A machine learning classification project that predicts which telecom customers are likely to churn. Compares Logistic Regression, Random Forest and Gradient Boosting on 7,043 real customer records.
- 🎯 Project Overview
- 📊 Key Questions Answered
- 📈 Visualizations
- 🛠️ Technologies Used
- 📁 Project Structure
- 🚀 How to Run
- 💡 Key Findings
- 👨💻 Author
This project applies binary classification to predict customer churn for a telecom company.
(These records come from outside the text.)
-- ==== Sys2Proof/Syntax.lean ====
section
/-! DEFINITION. The instructions: one constructor for each row of spec/opcode_table.json, in the table's order (30_encoding
R86), the fallback row included (R85: every word decodes to one of them). -/

namespace Sys2Proof

/-- An instruction with its decoded fields (30_encoding R81, R84, R85). Every operand has the width of its field, so every
operand value is one the encoding admits. -/
inductive Instr where
  /-- `RET` (41_flow R130). -/
  | ret
  /-- `JP addr` (41_flow R131). -/
  | jp (addr : Addr12)
  /-- `CALL addr` (41_flow R132). -/
  | call (addr : Addr12)
  /-- `SE Vx, nn` (42_skip R140). -/
  | se (x : RegIx) (nn : Byte)
  /-- `SNE Vx, nn` (42_skip R141). -/
  | sne (x : RegIx) (nn : Byte)
  /-- `LD Vx, nn` (43_register R150). -/
  | ldV (x : RegIx) (nn : Byte)
  /-- `ADD Vx, nn` (43_register R151). -/
  | addV (x : RegIx) (nn : Byte)
  /-- `LD I, addr` (44_address R160). -/
  | ldI (addr : Addr12)
  /-- `RND Vx, nn` (43_register R152). -/
  | rnd (x : RegIx) (nn : Byte)
  /-- `DRW Vx, Vy, n` (45_draw R170): the fields are decoded and unused. -/
  | drw (x y n : BitVec 4)
  /-- `SKNP Vx` (42_skip R142). -/
  | sknp (x : RegIx)
  /-- `ADD I, Vx` (44_address R161). -/
  | addI (x : RegIx)
  /-- The fallback row: the raw word, which no other row matches (30_encoding R87, 60_exceptions R202). -/
  | unimplemented (word : Word)
deriving DecidableEq, Repr

end Sys2Proof
end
The dataset contains 7,043 customers with features covering demographics, account information, subscribed services and billing details.
The analysis covers:
- Exploratory data analysis of churn patterns
- Data cleaning, feature engineering and scaling
- Model training — Logistic Regression, Random Forest and Gradient Boosting
- Model comparison using accuracy and 5-fold cross-validation
- Feature importance analysis to identify key churn drivers
- What is the overall churn rate?
- How does contract type affect churn?
- Do monthly charges and tenure influence churn behaviour?
- Which model best predicts customer churn?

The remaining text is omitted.